Конечно Василий Петрович знал. Сын Михаила Евгеньевича – Михал Михалыч был известным в определённых кругах развратником и повесой. Однако в последнее время юноша сделался затворником и носу не казал ни на приёмы ни даже просто на прогулку. Поговаривали, что виною тому срамная болезнь, коей ненасытный Михаил имел несторожность заразиться во время очередного гулянья, но конечно же правды никто не знал.
– Что говорят про него – правда! – голос Полицмейстера был ровным. – Он тоже был любителем увеселяться с цыганами, и вот заболел…- Михаил обернулся на Следчего. – Щёки ввалились, нос отгнил, давеча отвалился мужской его орган. Доктора говорят, что жить осталось неделя-другая, в лучшем разе и с Божьей помощью – месяц.
Начальник вернулся за стол, поскрипел по какомузто листку пером, затем протянул его Следчему со словами:
– Уезжай из Петербурга.
На листке было написано направление на перевод в богом забытый городишко Березняки.
Не помнящий себя от смеси противоречивых чувств Василий бежал резвым кабанчиком по мостовым и улочкам, побросал в котомку лишь самое необходимое и уже было собрался выйти из дому, как в окно его комнатушки постучали.
Василий оторопел, выронил котомку, разбив что-то внутри неё. Он взял в руку кочергу, выставил её вперёд как оружие и приставным шаркающим шагом пошел к окну. Отогнув кочергой занавеску он увидел в свете лампы маленького цыгана. На вди мальчику было лет шесть или семь, в том Следчий убедился, когда пацанёнок улыбнулся, показав выпавшие передние зубы. Он подошел к окошку вплотную, поднялся на цыпочки и положил на откос нечто блестящее.

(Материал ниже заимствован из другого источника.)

-- ==== Sys2Proof/Tests/Slice0.lean ====
section
/-! SUPPORT. The model's own tests: the operand ranges, a written-out word for every operation, one step for each vector of
spec/95_test_vectors.md, and for every obligation with hypotheses a state and operands that meet them together. -/

namespace Sys2Proof.Tests

open Sys2Proof Sys2Proof.Machine

/-! Operand ranges (30_encoding.md R75, R86). -/

theorem test_wellFormed_refuses_setslots_1024 : Instr.wellFormed (.setslots 1024) = false := by decide
theorem test_wellFormed_refuses_wrslot_1024 : Instr.wellFormed (.wrslot 1024 0) = false := by decide
theorem test_wellFormed_refuses_rdslot_1024 : Instr.wellFormed (.rdslot 1024) = false := by decide
theorem test_wellFormed_admits_1023 :
    Instr.wellFormed (.setslots 1023) = true ∧ Instr.wellFormed (.wrslot 1023 0xFF) = true ∧
    Instr.wellFormed (.rdslot 1023) = true := by decide

/-! One word for every operation, written out from the encodings of 30_encoding.md. Sources: vectors T24 (commands), R78
(states), T22 (peripheral operations). -/

theorem test_decode_start : decodeCommand 0b00010000000000000000000000000000#32 = .ok .start := by decide
theorem test_decode_stop : decodeCommand 0b00100000000000000000000000000000#32 = .ok .stop := by decide
theorem test_decode_setslots : decodeCommand 0b00110000000110000000000000000000#32 = .ok (.setslots 24) := by decide
theorem test_decode_setslots_widest : decodeCommand 0b00110011111111110000000000000000#32 = .ok (.setslots 1023) := by decide
theorem test_decode_wrslot : decodeCommand 0b01000000000000010000000000001010#32 = .ok (.wrslot 1 10) := by decide
theorem test_decode_wrslot_last : decodeCommand 0b01000010000000000000000011111111#32 = .ok (.wrslot 512 255) := by decide
theorem test_decode_rdslot : decodeCommand 0b01010000000000100000000000000000#32 = .ok (.rdslot 2) := by decide
theorem test_decode_rdslot_last : decodeCommand 0b01010010000000000000000000000000#32 = .ok (.rdslot 512) := by decide
theorem test_decode_txeBreak : decodeState 0b000#3 = .ok .txeBreak := by decide
theorem test_decode_txeStart : decodeState 0b001#3 = .ok .txeStart := by decide
theorem test_decode_txeData : decodeState 0b010#3 = .ok .txeData := by decide
theorem test_decode_txeIdle : decodeState 0b011#3 = .ok .txeIdle := by decide
theorem test_decode_txeBreakSent : decodeState 0b100#3 = .ok .txeBreakSent := by decide
theorem test_decode_cfgline_baud_only : decodePop 0b0010000000000001#16 = .ok (.cfgline .brk .data) := by decide
theorem test_decode_cfgline_format_only : decodePop 0b0010000000000010#16 = .ok (.cfgline .data .brk) := by decide
theorem test_decode_flush : decodePop 0b0100000000000000#16 = .ok .flush := by decide
theorem test_decode_txieOn : decodePop 0b0110000000000000#16 = .ok .txieOn := by decide
theorem test_decode_txieOff : decodePop 0b1000000000000000#16 = .ok .txieOff := by decide
theorem test_decode_txwrite : decodePop 0b1010000000011110#16 = .ok (.txwrite 30) := by decide

/-- Vector T10: every word of its table is reserved, so no operation's. -/
theorem test_decode_reserved_commands :
    [0x00000000, 0x60000000, 0xF0000000, 0xFFFFFFFF, 0x10000001, 0x10010000, 0x20000100, 0x30030001, 0x44010000,
      0x4001010A, 0x50020001, 0x58020000].map (fun w => decodeTableWord 32 w) = List.replicate 12 none := by decide

/-- R84: the state codes 5, 6 and 7. -/
theorem test_decode_reserved_states :
    decodeState 5 = .error (.reservedState 5) ∧ decodeState 6 = .error (.reservedState 6) ∧
    decodeState 7 = .error (.reservedState 7) := by decide

/-- R85: the code of no operation (PCODE 0, 6, 7), a bit of 12:8 set, an unused bit of PARG set. -/
theorem test_decode_reserved_pops :
    [0x0000, 0xC000, 0xE000, 0x3000, 0x2004, 0x4001, 0x6001, 0x8001, 0xA100].map (fun p => decodeTableWord 16 p) =
      List.replicate 9 none := by decide

/-- Vector T22: the words of the peripheral operations. -/
theorem test_pop_words :
    Pop.word (.cfgline .data .data) = 0x2000 ∧ Pop.word (.cfgline .brk .brk) = 0x2003 ∧ Pop.word .flush = 0x4000 ∧
    Pop.word .txieOn = 0x6000 ∧ Pop.word .txieOff = 0x8000 ∧ Pop.word (.txwrite 0x1E) = 0xA01E := by decide

/-- Vectors T5, T7, T9: the words of the commands. -/
theorem test_command_words :
    encode (.setslots 511) = .command 0x31FF0000#32 ∧ encode (.wrslot 0 0x17) = .command 0x40000017#32 ∧
    encode (.wrslot 511 1) = .command 0x41FF0001#32 ∧ encode (.rdslot 513) = .command 0x52010000#32 := by decide

theorem test_decodeTableWord_command : decodeTableWord 32 0x50020000 = some (.rdslot 2) := by decide
theorem test_decodeTableWord_pop : decodeTableWord 16 0xA00A = some (.txwrite 0x0A) := by decide
theorem test_decodeTableWord_state : decodeTableWord 8 4 = some .txeBreakSent ∧ decodeTableWord 8 5 = none := by decide

/-! Steps. -/

/-- The parameters of the programs P1, P3 and P4: `MIN_SLOTS = 1`, all else as in the vectors. -/
def params : Params := { Params.reference with minSlots := 1 }

/-- The buffer of the source's example: `[0, 10, 20, 30]` (vector V1). -/
def buffer : Memory := [(1, 0x0A), (2, 0x14), (3, 0x1E)]

/-- A running block with three slots, in the given state, with that state's line configuration (R46). -/
def running (x : TxState) (cursor count : Nat) : State :=
  { State.resetWith params with
    txState := x, cursor := cursor, idleCount := count, slotsLatch := 3, slotsCfg := 3, active := true, txie := true,
    lineBaud := (lineFor x).1, lineFmt := (lineFor x).2, buf := buffer }

/-- The state tuple of 95_test_vectors.md section 0, with the words of the operations emitted. -/
structure Seen where
  txState : TxState
  cursor : Nat
  idleCount : Nat
  slotsLatch : Nat
  slotsCfg : Nat
  active : Bool
  txie : Bool
  lineBaud : Baud
  lineFmt : Fmt
  emitted : List PopWord
deriving DecidableEq, Repr

/-- What is seen of the next state. -/
def seen (o : Host.Outcome State Fault Refusal) : Option Seen :=
  match o with
  | .next t => some ⟨t.txState, t.cursor, t.idleCount, t.slotsLatch, t.slotsCfg, t.active, t.txie, t.lineBaud, t.lineFmt,
      t.popPort.map Pop.word⟩
  | .fault _ => none
  | .refused _ => none

/-- The next state's buffer and response. -/
def stored (o : Host.Outcome State Fault Refusal) : Option (Memory × Option Byte) :=
  match o with
  | .next t => some (t.buf, t.rspPort)
  | .fault _ => none
  | .refused _ => none

/-- The next state, if there is one. -/
def nextOf (o : Host.Outcome State Fault Refusal) : Option State :=
  match o with
  | .next t => some t
  | .fault _ => none
  | .refused _ => none

theorem next_of_nextOf {o : Host.Outcome State Fault Refusal} {t : State} (h : nextOf o = some t) : o = .next t := by
  cases o with
  | next u => exact congrArg _ (Option.some.inj h)
  | fault r => cases h
  | refused r => cases h

/-- Why there is no next state. -/
def stopOf (o : Host.Outcome State Fault Refusal) : Option (Fault ⊕ Refusal) :=
  match o with
  | .next _ => none
  | .fault r => some (.inl r)
  | .refused r => some (.inr r)

/-- Vector T1. -/
theorem test_start_from_reset : seen (stepOn (.cmd 0x10000000) (State.resetWith params)) =
    some ⟨.idle, 0, 0, 512, 512, true, true, .data, .data, [0x4000, 0x2000, 0x6000]⟩ := by decide

/-- Vector T2. -/
theorem test_start_when_active : seen (stepOn (.cmd 0x10000000) (running .breakSent 0 13)) =
    some ⟨.breakSent, 0, 13, 3, 3, true, true, .brk, .brk, []⟩ := by decide

/-- Vector T3. -/
theorem test_stop_in_the_break : seen (stepOn (.cmd 0x20000000) (running .breakSent 0 13)) =
    some ⟨.breakSent, 0, 13, 3, 3, false, false, .brk, .brk, [0x8000]⟩ := by decide

/-- Vector T4. -/
theorem test_stop_when_never_started : seen (stepOn (.cmd 0x20000000) (State.resetWith params)) =
    some ⟨.idle, 0, 0, 512, 512, false, false, .data, .data, [0x8000]⟩ := by decide

/-- Vector T5: the clamp from below, `MIN_SLOTS = 24`. -/
theorem test_setslots_clamps_up : seen (stepOn (.cmd 0x30170000) State.reset) =
    some ⟨.idle, 0, 0, 512, 24, false, false, .data, .data, []⟩ := by decide

/-- Vector T5: the clamp from above. -/
theorem test_setslots_clamps_down : seen (stepOn (.cmd 0x33FF0000) (running .data 2 71)) =
    some ⟨.data, 2, 71, 3, 512, true, true, .data, .data, []⟩ := by decide

/-- Vector T7: the last entry. -/
theorem test_wrslot_last_entry : stored (stepOn (.cmd 0x420000FF) (running .data 2 71)) =
    some ([(1, 0x0A), (2, 0x14), (3, 0x1E), (512, 0xFF)], none) := by decide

Цыган произнёс несколько слов на своём языке, заулыбался пуще прежнего, глядя на Василия, затем убежал в ночь.
Следчий Убедился в том, что под окном его больше никто не поджидает, открыл одну створку и взял оставленный мальчиком предмет в руку. Им оказалась странного вида подвеска. Червонец с продёванной в отверстие волосяной ниткой. Следчий поднёс свет ближе, поглядел на монету со всех сторон, хмыкнул. Где-то вдали засвистели и загоготали. Василий прижал подвеску к себе и споро захлопнул створку, едва не разбив стекло. Не задумываясь Следчий бросил монету в котомку и выбежал в темень, пробираясь сквозь палисады и ограды к пятачку, где дневали и ночевали извозчики.